Step 2: Consume the Stream with requests
With the metadata in hand, we use the standard requests
library to make a persistent connection to the dataFeedURL
. The key here is the stream=True
parameter.
# Extracted from our main.py - not a complete script
headers = {'Authorization': f'Token {session_token}', 'Accept': 'application/json'}
# stream=True keeps the connection open indefinitely
with requests.get(data_feed_url, headers=headers, stream=True, timeout=360) as resp:
resp.raise_for_status()
logging.info("Successfully connected to stream. Processing events...")
# This loop listens to the open connection and processes lines as they arrive
for line in resp.iter_lines():
if line:
event = json.loads(line)
event_batch.append(event)
This approach creates a durable, long-lived connection. The for
loop will block and wait until the API sends the next event, making it highly efficient.
Built-in Resilience
The entire process is wrapped in a while True:
loop. If the network connection drops for any reason, the requests.get()

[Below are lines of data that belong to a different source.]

-- ==== Sys2Proof/Laws/Trap.lean ====
section
/-! SUPPORT. Taking a trap (R281): what it writes and what it keeps. -/

namespace Sys2Proof.Machine

theorem Core.SameData.refl (k : Core) : k.SameData k := by constructor <;> rfl

theorem Core.SameData.trans {a b c : Core} (h : a.SameData b) (g : b.SameData c) : a.SameData c where
  x := g.x.trans h.x
  v := g.v.trans h.v
  masks := g.masks.trans h.masks
  p := g.p.trans h.p
  q := g.q.trans h.q
  tiles := g.tiles.trans h.tiles
  live := g.live.trans h.live
  shadow := g.shadow.trans h.shadow
  handles := g.handles.trans h.handles
  pals := g.pals.trans h.pals
  window := g.window.trans h.window
  twin := g.twin.trans h.twin
  bands := g.bands.trans h.bands
  lsc := g.lsc.trans h.lsc
  srseed := g.srseed.trans h.srseed
  ovf := g.ovf.trans h.ovf
  psna := g.psna.trans h.psna
  grant := g.grant.trans h.grant
  lslt := g.lslt.trans h.lslt
  tvec := g.tvec.trans h.tvec

/-- A change that touches only strands, tokens, latches, the chain record, the pending request and what the cycle has
seen. -/
def Core.Quiet (k u : Core) : Prop :=
  u = { k with tk := u.tk, strands := u.strands, lat := u.lat, chain := u.chain, pend := u.pend, now := u.now }

theorem Core.Quiet.refl (k : Core) : k.Quiet k := rfl

theorem Core.Quiet.trans {a b c : Core} (h : a.Quiet b) (g : b.Quiet c) : a.Quiet c := by
  unfold Core.Quiet at *
  rw [h] at g
  exact g

theorem Core.Quiet.returnToken (k : Core) (st : Strand) : k.Quiet (k.returnToken st) := by
  unfold Core.returnToken
  dsimp only
  split <;> rfl

theorem Core.Quiet.updStrand (k : Core) (st : Strand) (f : StrandSt → StrandSt) : k.Quiet (k.updStrand st f) := rfl

theorem Core.Quiet.clearLatches (k : Core) : k.Quiet k.clearLatches := rfl

/-- What stays through the freezing of strands. -/
structure State.TrapKeeps (s u : State) : Prop where
  core : u.core = s.core
  mem : u.mem = s.mem
  data : s.me.SameData u.me
  tcause : u.me.tcause = s.me.tcause
  tval : u.me.tval = s.me.tval
  tepc : u.me.tepc = s.me.tepc
  psup : u.me.psup = s.me.psup
  sup : u.me.sup = s.me.sup
  node : u.me.node = s.me.node

theorem State.TrapKeeps.refl (s : State) : s.TrapKeeps s := ⟨rfl, rfl, .refl _, rfl, rfl, rfl, rfl, rfl, rfl⟩

theorem State.TrapKeeps.trans {a b c : State} (h : a.TrapKeeps b) (g : b.TrapKeeps c) : a.TrapKeeps c :=
  ⟨g.core.trans h.core, g.mem.trans h.mem, h.data.trans g.data, g.tcause.trans h.tcause, g.tval.trans h.tval,
    g.tepc.trans h.tepc, g.psup.trans h.psup, g.sup.trans h.sup, g.node.trans h.node⟩

theorem State.TrapKeeps.updMe (s : State) (f : Core → Core) (h : s.me.Quiet (f s.me)) : s.TrapKeeps (s.updMe f) := by
  unfold Core.Quiet at h
  refine ⟨rfl, rfl, ?_, ?_, ?_, ?_, ?_, ?_, ?_⟩ <;> rw [State.me_updMe, h]
  constructor <;> rfl

theorem State.TrapKeeps.returnToken (s : State) (st : Strand) : s.TrapKeeps (s.updMe (fun k => k.returnToken st)) :=
  .updMe _ _ (.returnToken _ _)

theorem State.TrapKeeps.abandonWait (s : State) (st : Strand) : s.TrapKeeps (s.abandonWait st) := by
  unfold State.abandonWait
  dsimp only
  split
  case h_6 =>
    refine State.TrapKeeps.trans (b := s.withdrawPacq s.core) ⟨rfl, rfl, .refl _, rfl, rfl, rfl, rfl, rfl, rfl⟩ ?_
    exact .updMe _ _ (((Core.Quiet.returnToken _ _).trans (.updStrand _ _ _)).trans rfl)
  case h_9 =>
    split
    · exact .updMe _ _ ((Core.Quiet.returnToken _ _).trans (.updStrand _ _ _))
    · exact .refl s
  all_goals first
    | exact State.TrapKeeps.refl s
    | exact State.TrapKeeps.returnToken s st
    | exact State.TrapKeeps.updMe _ _ ((Core.Quiet.returnToken _ _).trans (.updStrand _ _ _))

theorem State.TrapKeeps.freeze (s : State) (st : Strand) : s.TrapKeeps (s.freeze st) := by
  unfold State.freeze
  split
  · exact (State.TrapKeeps.abandonWait s st).trans (.updMe _ _ (.updStrand _ _ _))
  · exact State.TrapKeeps.refl s

theorem State.strand_abandonWait_other (s : State) {st x : Strand} (h : x ≠ st) :
    ((s.abandonWait x).me.strand st) = s.me.strand st := by
  have hr : ∀ k : Core, (k.returnToken x).strand st = k.strand st := by
    intro k
    unfold Core.returnToken
    dsimp only
    split
    · rw [Core.strand_setStrand_other _ _ h]; rfl
    · rfl
  have hw : ∀ (a : State) (g : StrandSt → StrandSt), ((a.updMe (fun k => (k.returnToken x).updStrand x g)).me.strand st) = a.me.strand st := by
    intro a g
    rw [State.me_updMe, Core.strand_updStrand_other _ _ h, hr]
  unfold State.abandonWait
  dsimp only
  split
  case h_1 | h_2 | h_3 | h_4 | h_5 => exact hw s _
  case h_6 =>
    rw [State.me_updMe]
    have e : (s.withdrawPacq s.core).me = s.me := rfl
    rw [e]
    have := hw s (fun t => { t with cond := .ready, woken := false })
    rw [State.me_updMe] at this
    exact this
  case h_7 | h_8 => rw [State.me_updMe, hr]
  case h_9 =>
    split
    · exact hw s _
    · rfl
  all_goals rfl

theorem State.strand_freeze_other (s : State) {st x : Strand} (h : x ≠ st) : (s.freeze x).me.strand st = s.me.strand st := by
  unfold State.freeze
  split
  · rw [State.me_updMe, Core.strand_updStrand_other _ _ h, State.strand_abandonWait_other s h]
  · rfl

theorem State.freezeAll (l : List Strand) (st : Strand) (hl : ∀ x ∈ l, x ≠ st) (s : State) :
    s.TrapKeeps (l.foldl (fun a x => a.freeze x) s) ∧ (l.foldl (fun a x => a.freeze x) s).me.strand st = s.me.strand st := by
  induction l generalizing s with
  | nil => exact ⟨.refl s, rfl⟩
  | cons y t ih =>
    have := ih (fun x hx => hl x (List.mem_cons_of_mem _ hx)) (s.freeze y)
    exact ⟨(State.TrapKeeps.freeze s y).trans this.1, this.2.trans (State.strand_freeze_other s (hl y List.mem_cons_self))⟩

theorem State.TrapKeeps.of_onlyCore {s u : State} (h : s.OnlyCore u) (hm : u.me = s.me) : s.TrapKeeps u :=
  ⟨h.core, by rw [h.rest], by rw [hm]; exact .refl _, by rw [hm], by rw [hm], by rw [hm], by rw [hm], by rw [hm], by rw [hm]⟩

/-- Taking a trap in user mode, with a handler (R281). -/
theorem State.enterTrap_enters {s : State} (st : Strand) (i : TrapInfo) (hu : s.me.sup = false)
    (hh : s.me.node.handler = true) (hc : i.chain = false) (hp : i.post = false) :
    s.EntersTrap (s.enterTrap st i) st i.cause i.tval i.tepc := by
  generalize hs1 : (s.updMe (fun k => k.returnToken st)).count s.me.node.part 0x0014 = s1
  have k1 : s.TrapKeeps s1 := by
    subst hs1
    exact (State.TrapKeeps.returnToken s st).trans (.of_onlyCore (State.OnlyCore.count _ _ _) (State.me_count _ _ _))
  unfold State.enterTrap
  simp only [hs1]
  rw [if_neg (by rw [k1.sup, hu]; simp), if_neg (by rw [k1.node, hh]; simp)]
  generalize hg : (fun k : Core =>
      { k.updStrand st (fun t => { t with frozen := true, pending := none }) with
        tcause := i.word st, tepc := i.tepc, tval := i.tval, psup := k.sup, sup := true,
        node := { k.node with phase := .trapEntry, trapper := st, trap := some i } }) = g
  have m : ∀ k, g k = { k.updStrand st (fun t => { t with frozen := true, pending := none }) with
        tcause := i.word st, tepc := i.tepc, tval := i.tval, psup := k.sup, sup := true,
        node := { k.node with phase := .trapEntry, trapper := st, trap := some i } } := fun k => by rw [← hg]
  generalize hs2 : s1.updMe g = s2
  have f := State.freezeAll ([Strand.S, .V, .M, .C].filter (fun x => x != st)) st (by simp) s2
  generalize hs3 : ([Strand.S, .V, .M, .C].filter (fun x => x != st)).foldl (fun a x => a.freeze x) s2 = s3
  rw [hs3] at f
  have e : s.EntersTrap s3 st i.cause i.tval i.tepc := by
    have h := f.1
    have m2 := (by rw [← hs2, State.me_updMe, m] : s2.me = _)
    have c2 : s2.mem = s1.mem := by rw [← hs2]; rfl
    constructor
    · rw [h.tcause, m2]
      show i.word st = _
      simp [TrapInfo.word, hc, hp, b2n]
    · rw [h.tval, m2]
    · rw [h.tepc, m2]
    · rw [h.psup, m2, ← k1.sup]
    · rw [h.sup, m2]
    · rw [f.2, m2]
      exact congrArg StrandSt.frozen
        (Core.strand_updStrand_same s1.me st (fun t => { t with frozen := true, pending := none }))
    · rw [h.node, m2]
    · refine (k1.data.trans ?_).trans h.data
      rw [m2]
      constructor <;> rfl
    · intro a; rw [h.mem, c2, k1.mem]
    · rw [h.node, m2]; show s1.me.node.staged = _; rw [k1.node]
  split
  · have c : s3.TrapKeeps (s3.updMe Core.clearLatches) := .updMe _ _ (.clearLatches _)
    exact ⟨c.tcause.trans e.tcause, c.tval.trans e.tval, c.tepc.trans e.tepc, c.psup.trans e.psup, c.sup.trans e.sup,
      by rw [State.me_updMe]; exact e.frozen, by rw [c.node]; exact e.entry, e.data.trans c.data,
      fun a => by rw [c.mem]; exact e.mem a, by rw [c.node]; exact e.staged⟩
  · exact e

/-- A strand's trap is entered where the M strand owes none of an earlier cycle (R316). -/
theorem State.takeTrap_settled {s : State} {st : Strand} (h : s.me.owedBefore s.cycle st = none) (i : TrapInfo) :
    s.takeTrap st i = s.enterTrap st i := by
  unfold State.takeTrap
  rw [h]

/-- Another strand's trap finds the M strand's own of an earlier cycle, which is entered (R316). -/
theorem State.takeTrap_owed {s : State} {st : Strand} {j : TrapInfo} (h : s.me.owedBefore s.cycle st = some j) (i : TrapInfo) :
    s.takeTrap st i = (s.updMe (fun k => k.returnToken st)).enterTrap .M j := by
  unfold State.takeTrap
  rw [h]

/-- What the M strand owes depends on the node, on M's pending trap, its word and whether M is frozen (R316). -/
theorem Core.owedBefore_congr {k u : Core} (hn : u.node = k.node) (hp : (u.strand .M).pending = (k.strand .M).pending)
    (hf : (u.strand .M).frozen = (k.strand .M).frozen) (hc : (u.strand .M).pc = (k.strand .M).pc) (c : Nat) (st : Strand) :
    u.owedBefore c st = k.owedBefore c st := by
  unfold Core.owedBefore Core.owedTrap Core.keepsTrap
  rw [hn, hp, hf, hc]

theorem State.takeTrap_enters {s : State} (st : Strand) (i : TrapInfo) (hu : s.UserNode) (hc : i.chain = false)
    (hp : i.post = false) : s.EntersTrap (s.takeTrap st i) st i.cause i.tval i.tepc := by
  rw [State.takeTrap_settled (hu.settled st)]
  exact State.enterTrap_enters st i hu.user hu.handler hc hp

/-- The pop of an instruction leaves mode, node, window and memory. -/
theorem State.pop_keeps {s s1 : State} {st : Strand} {t : Tok} (h : s.popTok st t = some s1) :
    s1.me.sup = s.me.sup ∧ s1.me.node = s.me.node ∧ s1.me.window = s.me.window ∧ s1.mem = s.mem ∧ s1.free = s.free ∧
      s1.cycle = s.cycle ∧ s1.core = s.core ∧ s1.poison = s.poison := by
  have h1 := (State.me_pop h).1
  have h2 := (State.OnlyCore.pop h).rest
  refine ⟨by rw [h1], by rw [h1], by rw [h1], by rw [h2], by rw [h2], by rw [h2], by rw [h2], by rw [h2]⟩

/-- A pop leaves a node in user mode, with what its M strand owes. -/
theorem State.UserNode.pop {s s1 : State} {st : Strand} {t : Tok} (h : s.UserNode) (hp : s.popTok st t = some s1) : s1.UserNode := by
  have n := State.pop_keeps hp
  have e := State.me_pop hp
  refine ⟨by rw [n.2.1]; exact h.running, by rw [n.2.1]; exact h.handler, by rw [n.1]; exact h.user, fun x => ?_,
    by rw [n.2.1]; exact h.stays⟩
  rw [n.2.2.2.2.2.1, ← h.settled x]
  by_cases hm : st = .M
  · subst hm; exact Core.owedBefore_congr n.2.1 e.2.2.2.1 e.2.2.2.2 e.2.2.1 _ _
  · have := e.2.1 .M (Ne.symm hm)
    exact Core.owedBefore_congr n.2.1 (by rw [this]) (by rw [this]) (by rw [this]) _ _

/-- A trap at the S strand's next word, in user mode with a handler. -/
theorem State.trapHere_enters {s : State} (hu : s.UserNode) (c : BitVec 8) (v : Word) :
    s.EntersTrap (s.trapHere .S c v) .S c v (s.me.strand .S).pc := by
  unfold State.trapHere
  simp only [reduceCtorEq, if_false]
  unfold State.raiseTrap
  rw [if_neg (by rw [hu.running, hu.stays]; decide)]
  exact State.takeTrap_enters .S _ hu rfl rfl

/-- What a trap keeps of an earlier state that agrees with the one it was raised in. -/
theorem State.EntersTrap.of_same {s s1 u : State} {st : Strand} {c : BitVec 8} {v p : Word}
    (hm : ∀ a, s1.mem.read a = s.mem.read a) (h1 : s.me.SameData s1.me) (h2 : s1.me.node.staged = s.me.node.staged)
    (h3 : s1.me.sup = s.me.sup) (h : s1.EntersTrap u st c v p) : s.EntersTrap u st c v p :=
  ⟨h.tcause, h.tval, h.tepc, by rw [h.psup, h3], h.sup, h.frozen, h.entry, h1.trans h.data, fun a => (h.mem a).trans (hm a),
    h.staged.trans h2⟩

/-- A trap of an S instruction after its pop (R128 step 3). -/
theorem State.trapHere_pop {s s1 : State} {t : Tok} (hp : s.popTok .S t = some s1) (hu : s.UserNode) (c : BitVec 8)
    (v : Word) : s.EntersTrap (s1.trapHere .S c v) .S c v (s.me.strand .S).pc := by
  have e := State.me_pop hp
  have n := State.pop_keeps hp
  have h1 : s1.UserNode := hu.pop hp
  have := State.trapHere_enters h1 c v
  rw [e.2.2.1] at this
  refine State.EntersTrap.of_same (by simp [n.2.2.2.1]) ?_ (by rw [n.2.1]) n.1 this
  rw [e.1]; constructor <;> rfl

/-- The same with a free value in TVAL (log 6). -/
theorem State.trapHere_free {s s1 : State} {t : Tok} (hp : s.popTok .S t = some s1) (hu : s.UserNode) (c : BitVec 8) :
    s.EntersTrap (s1.useFree.trapHere .S c s1.freeVal) .S c s.freeVal (s.me.strand .S).pc := by
  have e := State.me_pop hp
  have n := State.pop_keeps hp
  have hf : s1.freeVal = s.freeVal := by unfold State.freeVal; rw [n.2.2.2.2.1]
  have m : s1.useFree.me = s1.me := rfl
  have h1 : s1.useFree.UserNode := let g := hu.pop hp; ⟨g.running, g.handler, g.user, g.settled, g.stays⟩
  have := State.trapHere_enters h1 c s1.freeVal
  rw [hf] at this ⊢
  rw [m, e.2.2.1] at this
  refine State.EntersTrap.of_same (s1 := s1.useFree) ?_ ?_ (by rw [m, n.2.1]) (by rw [m, n.1]) this
  · intro a
    have : s1.useFree.mem = s.mem := n.2.2.2.1
    rw [this]
  · rw [m, e.1]; constructor <;> rfl

/-- The same before the pop (R128 step 1). -/
theorem State.trapHere_open {s : State} (hu : s.UserNode) (c : BitVec 8) :
    s.EntersTrap (s.useFree.trapHere .S c s.freeVal) .S c s.freeVal (s.me.strand .S).pc := by
  have h1 : s.useFree.UserNode := ⟨hu.running, hu.handler, hu.user, hu.settled, hu.stays⟩
  exact State.EntersTrap.of_same (s1 := s.useFree) (fun _ => rfl) (.refl _) rfl rfl (State.trapHere_enters h1 c s.freeVal)

end Sys2Proof.Machine
end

call will raise an exception. Our try...except
block catches it, waits for 30 seconds, and allows the loop to restart, establishing a brand new, valid connection. This makes the service self-healing.
Packaging and Deployment
With the logic defined, we need to package and deploy it.
Containerizing with Docker
The Dockerfile
is straightforward. It starts from a slim Python image (python:3.13.0-slim)
, installs the dependencies from requirements.txt
, and uses gunicorn
as a production-grade web server. The --timeout 0
flag is critical, as it tells gunicorn
that our streaming request is allowed to run forever.
# Extracted from our Dockerfile - not complete
CMD exec gunicorn --bind :$PORT --workers 1 --threads 8 --timeout 0 main:app
Secure Deployment with gcloud
We use the gcloud
CLI to deploy our service. The most important part of the deployment command is how we handle configuration. Instead of passing secrets as plain text, we mount them directly from Secret Manager.
# From the deployment instructions
gcloud run deploy falcon-streamer \
--source . \
--platform managed \
--region "us-central1" \
--update-secrets="FALCON_CLIENT_ID=falcon-client-id:latest" \
--update-secrets="FALCON_CLIENT_SECRET=falcon-client-secret:latest" \
--update-secrets="GCS_BUCKET_NAME=gcs-bucket-name:latest" \
--update-secrets="FALCON_BASE_URL=falcon-base-url:latest"
This command tells Cloud Run to fetch the latest version of each secret and inject it into the running container as an environment variable. Our Python script then reads these variables using os.environ.get()
. This is a secure and highly flexible way to manage configuration.
The Outcome: Your Automated Data Pipeline
After deploying, you have a fully automated, serverless pipeline. The service will run continuously, capturing every event from your Falcon stream and writing it to GCS in organized, time-stamped .jsonl
files.
Where to from here? You could:
- Set up a Chronicle Feed: Point Chronicle directly at your GCS bucket for automatic, continuous ingestion into your SIEM.
- Analyze with BigQuery: Create an external table in BigQuery on top of your GCS files to run complex SQL queries against your security data.
- Trigger Real-Time Alerts: Configure a GCS trigger to run a Cloud Function on each new file created, allowing you to build custom, real-time alerting logic.
This architecture provides a robust foundation for leveraging your Falcon security data across the Google Cloud ecosystem.